Dangerous Corner

J B Priestley
Richmond Theatre

Finty Williams and Matt Milne in Dangerous Corner Credit: Robert Day
Lauren Drummond and Finty Williams in Dangerous Corner Credit: Robert Day

J B Priestley’s 1932 Dangerous Corner—the writer’s first play—demonstrates its undiminished power to grip in Michael Attenborough’s proficient touring production which is at Richmond Theatre this week.

Priestley’s carefully constructed relay of revelations unfolds in the drawing room of the Caplans, Freda and Robert, where a group of colleagues and chums, all connected to a transatlantic publishing house, have gathered for the weekend.

When a musical cigarette-box that belonged to Robert's dead brother Martin is produced, a question arises over whether one of the guests, the unmarried Olwen, could ever have seen it before.

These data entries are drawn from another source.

-- ==== Sys2Proof/Machine/Net.lean ====
section
/-! DEFINITION. The completion of engine and injection operations: tags, those of captured contexts included (R215, R382), the
order of the queues and their join markers (R217, R231), and the arrivals at neighbour ports (R443, R446). -/

namespace Sys2Proof.Machine

open Sys2Proof

/-! ## Tags -/

/-- The launch of a captured context. -/
def Captured.launch (k : Captured) : Option Nat := k.keep.task.map fun t => t.launch

/-- Change the captured context of a launch, in its frame place or in its save slot. -/
def State.modCaptured (s : State) (c : CoreId) (unit : Option Nat) (f : Captured → Captured) : State :=
  s.modCore c fun x =>
    { x with cap := x.cap.map (fun k => if k.launch == unit then f k else k)
             saved := x.saved.map fun k => if k.launch == unit then f k else k }

/-- The captured context of a launch. -/
def Core.captured (x : Core) (unit : Option Nat) : Option Captured :=
  (x.cap.toList ++ x.saved).find? fun k => k.launch == unit

/-- Write bytes to the physical scratchpad: the lines are dirty, the doublewords full (R148, R462). -/
def State.writePhys (s : State) (c : CoreId) (at_ : Nat) (bs : List Byte) : State :=
  let s := (s.writeKey (scratchKey c at_) bs).mend (scratchKey c at_) bs.length
  (List.range ((at_ % 64 + bs.length + 63) / 64)).foldl (fun s i =>
    let ln := (at_ / 64 + i) * 64
    (List.range 8).foldl (fun s j =>
      let a := ln + 8 * j
      if decide (at_ < a + 8) && decide (a < at_ + bs.length) then s.setFe (scratchKey c a) true else s) (s.markDirty c ln)) s

/-- Where a doubleword of a captured context's frame, or from `0x1_4000` on of its extension, stands: in its scratchpad and in way 15, or in
its save slot where that translates (R381, R382). -/
def State.frameAt (s : State) (c : CoreId) (k : Captured) (off : Nat) : Answer :=
  if k.slot then (s.answer c (k.frameAt + off) 8 false accCopy).1
  else .at_ (if off < 0x14000 then k.frameAt + off else l2Key c 15 (off - 0x14000)) 0

/-- Write a doubleword of a captured context's frame. -/
def State.writeFrame (s : State) (c : CoreId) (k : Captured) (off : Nat) (w : Nat) : State :=
  if !k.slot then s.writePhys c (k.frameAt - scratchKey c 0 + off) (natToBytes 8 w)
  else s.writeAt (s.frameAt c k off) true ⟨c.val, 0, 0⟩ (k.frameAt + off) (natToBytes 8 w)

/-- Offsets of a frame (R380). -/
def frameStamps : Nat := 0x11C00
def frameTags : Nat := 0x11E60
def frameTagst : Nat := 0x11E68

/-- A bit field of a doubleword replaced. -/
def withBits (w lo len v : Nat) : Nat := w - (w / 2 ^ lo % 2 ^ len) * 2 ^ lo + (v % 2 ^ len) * 2 ^ lo

/-- Write one bit field of a doubleword of a frame. -/
def State.frameBits (s : State) (c : CoreId) (k : Captured) (off lo len v : Nat) : State :=
  s.writeFrame c k off (withBits (bytesToNat (s.readAt (s.frameAt c k off) 8)) lo len v)

/-- The frame of a captured context shows a tag as it now stands (R382). A checkpoint that has frozen the scratchpad holds the write
(R462). -/
def State.frameTag (s : State) (c : CoreId) (k : Captured) (i : Nat) : State :=
  if (s.core c).still && !k.slot then
    s.modCore c fun x => { x with held := x.held ++ [{ due := s.cycle, prio := 2, what := .engineOperationComplete
                                                       arg := { argId c (k.launch.getD 0) with n := i, k := 3 } }] }
  else
    let t := vget k.keep.tags i
    let s := s.frameBits c k frameTags i 1 (if t.ready then 1 else 0)
    let s := s.frameBits c k (frameTagst + 8 * (i / 32)) (2 * (i % 32)) 2 t.status.toNat
    if t.ready then s.writeFrame c k (frameStamps + 8 * i) t.stamp.toNat else s

/-- A tag of a captured context changes in its count and, among the network-interface accesses of the cycle, in its frame (R142, R382). -/
def State.completeCaptured (s : State) (c : CoreId) (k : Captured) (i : Nat) (st : BitVec 2) : State :=
  let k := { k with keep := { k.keep with tags := vset k.keep.tags i ((vget k.keep.tags i).complete st s.tsc s.cycle) } }
  (s.modCaptured c k.launch fun _ => k).after 0 2 .engineOperationComplete { argId c (k.launch.getD 0) with n := i, k := 3 }

/-- An operation's tag completes (R215): the thread's own, or that of the captured context it belongs to (R382). A status of a
discarded context is dropped (R383). -/
def State.completeTag (s : State) (c : CoreId) (p : Pend) (st : BitVec 2) : State :=
  if 64 ≤ p.tag then s
  else if p.prot then
    match (s.core c).captured p.unit with
    | some k => s.completeCaptured c k p.tag st
    | none => s
  else s.modTag c p.thr p.tag fun t => t.complete st s.tsc s.cycle

/-! ## Queues (R217, R231) -/

/-- The queues in their order. -/
def allQueues : List QKind := [.cp, .ga, .co, .kv]

/-- Every entry of a core's queues and injection buffer. -/
def Core.pends (x : Core) : List Pend := x.qcp ++ x.qga ++ x.qco ++ x.qkv ++ x.inj

def Core.pend (x : Core) (id : Nat) : Option Pend := x.pends.find? fun p => p.id == id

/-- Change every queue and the injection buffer. -/
def Core.mapQueues (x : Core) (f : List Pend → List Pend) : Core :=
  { x with qcp := f x.qcp, qga := f x.qga, qco := f x.qco, qkv := f x.qkv, inj := f x.inj }

def Core.mapPend (x : Core) (id : Nat) (f : Pend → Pend) : Core :=
  x.mapQueues fun l => l.map fun p => if p.id == id then f p else p

def State.modPend (s : State) (c : CoreId) (id : Nat) (f : Pend → Pend) : State := s.modCore c fun x => x.mapPend id f

/-- Markers leave once every entry that they wait for has completed (R231): an older marker first, since a younger one may wait for it. -/
def Core.passMarkers (x : Core) : Core :=
  (((x.pends.filter fun p => p.kind == .marker).map Pend.id).foldl insertNat []).foldl (fun x id =>
    x.mapQueues fun l => l.filter fun p => p.id != id || p.kind != .marker || x.standing p.waits) x

/-- Markers pass, and each queue's head starts in the next cycle (R217, R231, R309). -/
def State.advanceQueues (s : State) (c : CoreId) : State :=
  let s := s.modCore c Core.passMarkers
  allQueues.foldl (fun s q =>
    match ((s.core c).queue q).head? with
    | some p => if p.started || p.kind == .marker then s else s.startHead c q p.id 1
    | none => s) s

/-- The issue stamp of a core's oldest incomplete `XKVG`. -/
def Core.oldestXkvg (x : Core) : Option Word :=
  ((x.qga.filter fun p => p.kind == .xkvg).map Pend.stamp).foldl (fun m w =>
    match m with | none => some w | some v => some (if w.toNat < v.toNat then w else v)) none

/-- Report a core's oldest gather to the Junction (R429). -/
def State.reportXkvg (s : State) (c : CoreId) : State :=
  s.sendBy c 1 (s.toTerminus c) 2 .xkvgLowWaterReport
    { EvArg.ofCore c with dw := ((s.core c).oldestXkvg).getD s.tsc, k := if (s.core c).oldestXkvg.isSome then 0 else 3 }

/-- An entry completes with a status and leaves (R215, R217); the Junction hears of a change of the oldest gather (R429). -/
def State.finishEntry (s : State) (c : CoreId) (p : Pend) (st : BitVec 2) : State :=
  let s := s.completeTag c p st
  let was := (s.core c).oldestXkvg
  let s := s.modCore c fun x => (x.mapQueues fun l => l.filter fun q => q.id != p.id).forgetOld
  let s := if (s.core c).oldestXkvg == was then s else s.reportXkvg c
  s.advanceQueues c

/-- The status of an entry that did not fail: RETRIED after a delayed translation (R215, R216). -/
def Pend.okStatus (p : Pend) : BitVec 2 := if p.err then 2 else if p.retried then 1 else 0

/-! ## Neighbour ports (R443, R446, R447) -/

/-- A pushed value can be popped from now on. -/
def execPortValueArrival (s : State) : Out :=
  let e := s.evt
  match s.putOff e.core false .portValueArrival with
  | some t => .next t
  | none =>
  match e.thr, e.load with
  | .prim, .vec v => .next (s.modPrim e.core fun p => { p with portq := vset p.portq e.k (vget p.portq e.k ++ [v]) })
  | .scav k, .none => .next (s.modScav e.core k fun p => { p with portq := vset p.portq e.k (vget p.portq e.k ++ [e.dw]) })
  | _, _ => .next s

/-- A credit returns. -/
def execPortCreditReturn (s : State) : Out :=
  let e := s.evt
  match e.thr with
  | .prim => .next (s.modPrim e.core fun p => { p with credits := vset p.credits e.k (vget p.credits e.k + 1) })
  | .scav k => .next (s.modScav e.core k fun p => { p with credits := vset p.credits e.k (vget p.credits e.k + 1) })

/-- A write of `PORTQ` discards the named queues' values and returns their credits (R446). -/
def execPortqFlush (s : State) : Out := .next (s.writePortq s.evt.core s.evt.thr s.evt.dw)

end Sys2Proof.Machine
end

Pursuing the point, Robert ends up uncovering a web of betrayals, lies and lusts from which no-one emerges with clean hands, and which will impact upon the compartmentalised existences of all of the gathered company.

Dangerous Corner is invariably positioned as the first of Priestley’s “time plays,” primarily due to its closing moments: an inspired final flourish that memorably turns the drama back upon itself. However, the play’s main concern is Truth, with the piece exploring the difficulty of ever knowing the “whole story” about another person, and ultimately echoing Ibsen’s The Wild Duck in its insistence that truth-telling may be more destructive than cathartic in its effects.

You wouldn’t call it Priestley’s best work: the dialogue often has the over-explanatory quality that’s typical of the period, while the endless succession of “He was in love with her—and I knew about it!” reveals sometimes teeters on the risible. But, though flawed, the play remains fascinating, for its engagement with “daring” subject matter—drug use, gay desire—and for the way in which its very conventional trappings gesture toward a more experimental type of drama through "meta" aspects.

At the centre of the piece is an absence—the dead Martin—a figure about whom all the characters have their variant versions, fantasies and projections, and who serves, in this way, as a forebear to a number of pivotal "off-stage" characters in 20th Century drama, not least the eponymous never-seen seducer in Kevin Elyot’s just-revived My Night With Reg.

Unlike Laurie Samson’s 2001 production, which updated the action to the present-day, Attenborough’s take on Dangerous Corner is as traditional as they come in terms of design and overall tone. Gary McCann supplies a serviceable Art Deco set and costumes, and there’s a selection of creamy ‘30s standards to be heard. But the production is none the worse for that. The director whips the plot along smartly without fuss and the cast contribute some engaging performances.

Stylish Kim Thomson’s insightful Olwen is a sympathetic “voice of reason,” and soft-voiced Michael Praed conveys arrogance, wit and, at the last, surprising warmth as the bachelor Stanton.

Finty Williams lets Freda's gracious-hostess manner quickly slip to reveal the character’s brittleness and cruelty. And Matt (Downton) Milne—contorting his burliness into strange shapes as he delivers unpalatable home truths—makes something compellingly weird and interesting out of the character of Gordon, whose obsessive attachment to Martin has driven his wife (Lauren Drummond) to another man.

The production could go darker yet, especially in its second half. But the play’s subversive examination of the secrets and illusions necessary to this “charming group... of nice, easy-going people” still comes through.